----- Excerpted records
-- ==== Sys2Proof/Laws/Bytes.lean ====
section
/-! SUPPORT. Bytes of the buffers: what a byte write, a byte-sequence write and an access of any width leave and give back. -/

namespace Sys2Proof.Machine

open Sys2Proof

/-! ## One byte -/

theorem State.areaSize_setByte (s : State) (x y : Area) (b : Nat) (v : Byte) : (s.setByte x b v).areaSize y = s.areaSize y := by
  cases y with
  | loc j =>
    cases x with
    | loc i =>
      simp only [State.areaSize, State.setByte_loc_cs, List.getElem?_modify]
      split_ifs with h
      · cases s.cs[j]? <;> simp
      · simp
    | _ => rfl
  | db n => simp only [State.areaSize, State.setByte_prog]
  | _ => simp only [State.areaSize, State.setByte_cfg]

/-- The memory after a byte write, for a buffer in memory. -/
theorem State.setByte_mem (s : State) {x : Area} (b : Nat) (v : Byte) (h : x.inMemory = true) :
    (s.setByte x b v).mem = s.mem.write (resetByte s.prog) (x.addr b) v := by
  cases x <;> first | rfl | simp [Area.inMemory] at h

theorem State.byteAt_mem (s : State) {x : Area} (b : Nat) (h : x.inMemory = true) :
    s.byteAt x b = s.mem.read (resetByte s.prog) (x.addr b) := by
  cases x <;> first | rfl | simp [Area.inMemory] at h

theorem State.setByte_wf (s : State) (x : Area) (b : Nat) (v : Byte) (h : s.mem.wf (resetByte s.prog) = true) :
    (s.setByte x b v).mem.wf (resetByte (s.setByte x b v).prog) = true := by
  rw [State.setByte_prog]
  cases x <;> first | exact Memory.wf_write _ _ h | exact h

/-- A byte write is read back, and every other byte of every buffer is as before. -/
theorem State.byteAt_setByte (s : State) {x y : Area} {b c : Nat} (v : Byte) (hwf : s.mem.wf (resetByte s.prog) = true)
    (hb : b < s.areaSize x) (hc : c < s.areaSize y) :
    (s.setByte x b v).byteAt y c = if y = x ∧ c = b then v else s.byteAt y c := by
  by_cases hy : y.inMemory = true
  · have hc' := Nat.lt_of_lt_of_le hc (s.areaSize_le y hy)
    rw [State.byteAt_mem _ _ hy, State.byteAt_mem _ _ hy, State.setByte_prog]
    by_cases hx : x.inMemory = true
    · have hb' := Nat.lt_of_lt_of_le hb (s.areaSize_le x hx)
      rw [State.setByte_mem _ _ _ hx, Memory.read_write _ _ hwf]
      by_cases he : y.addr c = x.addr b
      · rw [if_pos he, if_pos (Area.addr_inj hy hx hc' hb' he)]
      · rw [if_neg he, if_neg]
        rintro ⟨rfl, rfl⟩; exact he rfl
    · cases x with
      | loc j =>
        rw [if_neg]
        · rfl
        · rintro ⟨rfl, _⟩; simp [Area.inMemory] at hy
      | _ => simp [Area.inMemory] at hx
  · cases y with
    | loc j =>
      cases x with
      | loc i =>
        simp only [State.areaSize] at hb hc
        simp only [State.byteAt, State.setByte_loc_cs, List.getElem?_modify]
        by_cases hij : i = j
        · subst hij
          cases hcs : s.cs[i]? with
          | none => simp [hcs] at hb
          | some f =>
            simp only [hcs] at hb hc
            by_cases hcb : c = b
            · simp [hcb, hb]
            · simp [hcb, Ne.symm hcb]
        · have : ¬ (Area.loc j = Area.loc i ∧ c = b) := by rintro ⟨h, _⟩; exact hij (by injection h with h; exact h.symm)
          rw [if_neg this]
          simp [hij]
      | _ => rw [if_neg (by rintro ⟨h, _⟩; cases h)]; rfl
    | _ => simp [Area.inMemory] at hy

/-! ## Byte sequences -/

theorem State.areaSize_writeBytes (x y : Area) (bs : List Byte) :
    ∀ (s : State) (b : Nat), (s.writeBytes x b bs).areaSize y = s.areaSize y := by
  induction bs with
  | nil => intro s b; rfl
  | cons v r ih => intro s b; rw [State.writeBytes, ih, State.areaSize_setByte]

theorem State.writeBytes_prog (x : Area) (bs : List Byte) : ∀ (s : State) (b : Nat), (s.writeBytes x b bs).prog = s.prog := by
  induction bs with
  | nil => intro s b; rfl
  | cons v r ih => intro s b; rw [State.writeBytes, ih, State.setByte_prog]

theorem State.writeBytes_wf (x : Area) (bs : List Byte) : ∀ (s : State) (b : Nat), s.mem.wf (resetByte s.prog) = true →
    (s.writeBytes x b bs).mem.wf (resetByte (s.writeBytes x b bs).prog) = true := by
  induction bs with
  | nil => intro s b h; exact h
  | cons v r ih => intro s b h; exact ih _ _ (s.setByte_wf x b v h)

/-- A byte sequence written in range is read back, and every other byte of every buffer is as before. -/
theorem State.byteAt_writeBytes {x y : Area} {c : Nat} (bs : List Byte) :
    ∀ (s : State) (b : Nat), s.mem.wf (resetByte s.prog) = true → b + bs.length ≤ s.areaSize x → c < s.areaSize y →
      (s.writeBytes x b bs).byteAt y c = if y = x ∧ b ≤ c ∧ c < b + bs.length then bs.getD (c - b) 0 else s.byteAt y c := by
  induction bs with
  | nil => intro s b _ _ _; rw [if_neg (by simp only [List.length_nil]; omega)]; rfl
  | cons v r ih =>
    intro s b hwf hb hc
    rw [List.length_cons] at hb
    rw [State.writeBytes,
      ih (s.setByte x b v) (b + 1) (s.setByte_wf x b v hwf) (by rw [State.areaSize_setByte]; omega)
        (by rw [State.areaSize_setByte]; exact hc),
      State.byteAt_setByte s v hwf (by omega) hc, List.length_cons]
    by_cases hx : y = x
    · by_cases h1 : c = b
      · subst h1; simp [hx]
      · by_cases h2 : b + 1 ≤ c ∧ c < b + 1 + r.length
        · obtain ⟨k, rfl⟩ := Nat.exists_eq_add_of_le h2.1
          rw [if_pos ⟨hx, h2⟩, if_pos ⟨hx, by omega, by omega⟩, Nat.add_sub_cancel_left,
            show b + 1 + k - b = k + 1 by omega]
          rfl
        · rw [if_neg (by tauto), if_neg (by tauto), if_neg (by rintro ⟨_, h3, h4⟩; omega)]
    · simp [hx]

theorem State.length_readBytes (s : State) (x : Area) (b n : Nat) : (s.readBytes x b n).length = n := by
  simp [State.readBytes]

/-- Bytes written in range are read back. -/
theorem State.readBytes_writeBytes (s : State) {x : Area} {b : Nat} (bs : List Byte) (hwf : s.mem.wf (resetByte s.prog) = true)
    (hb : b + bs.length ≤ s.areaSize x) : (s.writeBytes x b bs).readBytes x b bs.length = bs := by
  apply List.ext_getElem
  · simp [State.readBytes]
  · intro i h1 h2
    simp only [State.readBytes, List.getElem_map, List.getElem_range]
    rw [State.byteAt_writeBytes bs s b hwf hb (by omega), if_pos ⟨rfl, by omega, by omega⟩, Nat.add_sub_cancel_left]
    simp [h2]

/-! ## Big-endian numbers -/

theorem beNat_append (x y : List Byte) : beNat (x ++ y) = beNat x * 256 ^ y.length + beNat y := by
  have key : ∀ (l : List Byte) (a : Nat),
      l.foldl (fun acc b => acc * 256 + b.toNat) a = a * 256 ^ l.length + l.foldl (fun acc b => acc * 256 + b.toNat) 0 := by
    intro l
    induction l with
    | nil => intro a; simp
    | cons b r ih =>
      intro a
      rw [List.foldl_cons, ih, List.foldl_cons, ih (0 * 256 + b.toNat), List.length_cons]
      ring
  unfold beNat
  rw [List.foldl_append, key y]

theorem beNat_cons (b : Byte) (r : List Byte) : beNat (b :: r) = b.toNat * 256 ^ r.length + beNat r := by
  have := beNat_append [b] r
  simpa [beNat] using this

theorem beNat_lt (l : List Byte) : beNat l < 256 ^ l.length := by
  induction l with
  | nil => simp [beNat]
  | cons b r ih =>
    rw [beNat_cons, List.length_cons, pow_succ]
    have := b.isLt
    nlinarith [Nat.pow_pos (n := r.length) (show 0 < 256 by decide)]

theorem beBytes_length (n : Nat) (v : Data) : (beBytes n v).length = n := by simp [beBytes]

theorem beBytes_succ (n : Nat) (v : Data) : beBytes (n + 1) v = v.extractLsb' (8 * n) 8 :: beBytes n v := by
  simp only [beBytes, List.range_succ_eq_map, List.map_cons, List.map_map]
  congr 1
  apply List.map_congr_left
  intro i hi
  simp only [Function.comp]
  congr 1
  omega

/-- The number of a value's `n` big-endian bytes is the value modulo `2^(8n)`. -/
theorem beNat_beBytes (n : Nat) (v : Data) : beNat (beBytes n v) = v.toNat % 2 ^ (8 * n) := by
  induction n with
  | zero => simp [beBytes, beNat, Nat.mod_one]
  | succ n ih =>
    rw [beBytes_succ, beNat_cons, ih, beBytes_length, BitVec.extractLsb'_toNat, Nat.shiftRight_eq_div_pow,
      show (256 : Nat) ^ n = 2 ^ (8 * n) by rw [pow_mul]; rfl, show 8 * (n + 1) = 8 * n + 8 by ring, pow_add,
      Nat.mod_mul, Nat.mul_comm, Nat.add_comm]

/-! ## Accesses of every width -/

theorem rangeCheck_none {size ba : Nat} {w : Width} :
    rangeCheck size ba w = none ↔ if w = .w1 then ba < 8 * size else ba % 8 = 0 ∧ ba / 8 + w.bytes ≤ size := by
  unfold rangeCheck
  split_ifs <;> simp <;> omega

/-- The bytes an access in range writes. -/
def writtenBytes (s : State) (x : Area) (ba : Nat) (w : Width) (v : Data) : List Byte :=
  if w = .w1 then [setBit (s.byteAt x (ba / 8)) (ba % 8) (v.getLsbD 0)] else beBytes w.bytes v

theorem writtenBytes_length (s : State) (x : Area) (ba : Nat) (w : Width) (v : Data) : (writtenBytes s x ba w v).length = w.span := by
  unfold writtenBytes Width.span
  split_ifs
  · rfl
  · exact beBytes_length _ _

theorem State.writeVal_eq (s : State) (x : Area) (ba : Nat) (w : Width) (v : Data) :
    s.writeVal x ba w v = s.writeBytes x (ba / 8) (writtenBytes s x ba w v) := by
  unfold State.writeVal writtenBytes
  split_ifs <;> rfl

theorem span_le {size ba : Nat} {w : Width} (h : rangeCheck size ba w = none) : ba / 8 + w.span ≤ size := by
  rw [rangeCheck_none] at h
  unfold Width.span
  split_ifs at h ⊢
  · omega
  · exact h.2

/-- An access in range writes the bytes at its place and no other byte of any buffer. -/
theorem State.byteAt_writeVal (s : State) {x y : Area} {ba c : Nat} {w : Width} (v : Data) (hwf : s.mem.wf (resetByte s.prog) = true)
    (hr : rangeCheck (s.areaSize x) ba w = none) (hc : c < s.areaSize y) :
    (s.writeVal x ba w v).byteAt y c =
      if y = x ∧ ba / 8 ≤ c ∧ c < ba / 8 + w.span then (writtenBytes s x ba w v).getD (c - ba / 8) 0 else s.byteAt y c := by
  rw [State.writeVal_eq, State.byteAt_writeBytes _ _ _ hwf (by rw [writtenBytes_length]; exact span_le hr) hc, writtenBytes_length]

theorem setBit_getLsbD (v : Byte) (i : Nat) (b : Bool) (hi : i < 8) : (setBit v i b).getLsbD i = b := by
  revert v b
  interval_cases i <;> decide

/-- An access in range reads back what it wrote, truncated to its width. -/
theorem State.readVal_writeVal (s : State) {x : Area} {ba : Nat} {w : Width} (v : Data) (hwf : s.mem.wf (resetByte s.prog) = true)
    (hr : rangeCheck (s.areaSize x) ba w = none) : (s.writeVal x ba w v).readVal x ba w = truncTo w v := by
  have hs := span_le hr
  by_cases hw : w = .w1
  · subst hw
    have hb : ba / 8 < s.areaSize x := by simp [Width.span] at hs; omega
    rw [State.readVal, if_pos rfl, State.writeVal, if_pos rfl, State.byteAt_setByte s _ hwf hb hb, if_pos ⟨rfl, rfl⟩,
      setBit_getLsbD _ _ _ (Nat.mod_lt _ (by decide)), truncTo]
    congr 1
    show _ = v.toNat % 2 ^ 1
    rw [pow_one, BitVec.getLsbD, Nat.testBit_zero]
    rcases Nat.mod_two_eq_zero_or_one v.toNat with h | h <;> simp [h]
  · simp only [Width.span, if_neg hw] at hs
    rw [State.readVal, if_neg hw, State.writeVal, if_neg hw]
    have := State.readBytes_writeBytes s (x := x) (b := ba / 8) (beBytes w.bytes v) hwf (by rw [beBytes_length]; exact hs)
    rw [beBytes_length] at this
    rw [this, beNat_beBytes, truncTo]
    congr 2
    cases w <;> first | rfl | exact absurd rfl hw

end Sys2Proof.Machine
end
----------
__What is required__
Within the listing above, copy each line that has the string "symm".

__Exercise response__
            · simp [hcb, Ne.symm hcb]
        · have : ¬ (Area.loc j = Area.loc i ∧ c = b) := by rintro ⟨h, _⟩; exact hij (by injection h with h; exact h.symm)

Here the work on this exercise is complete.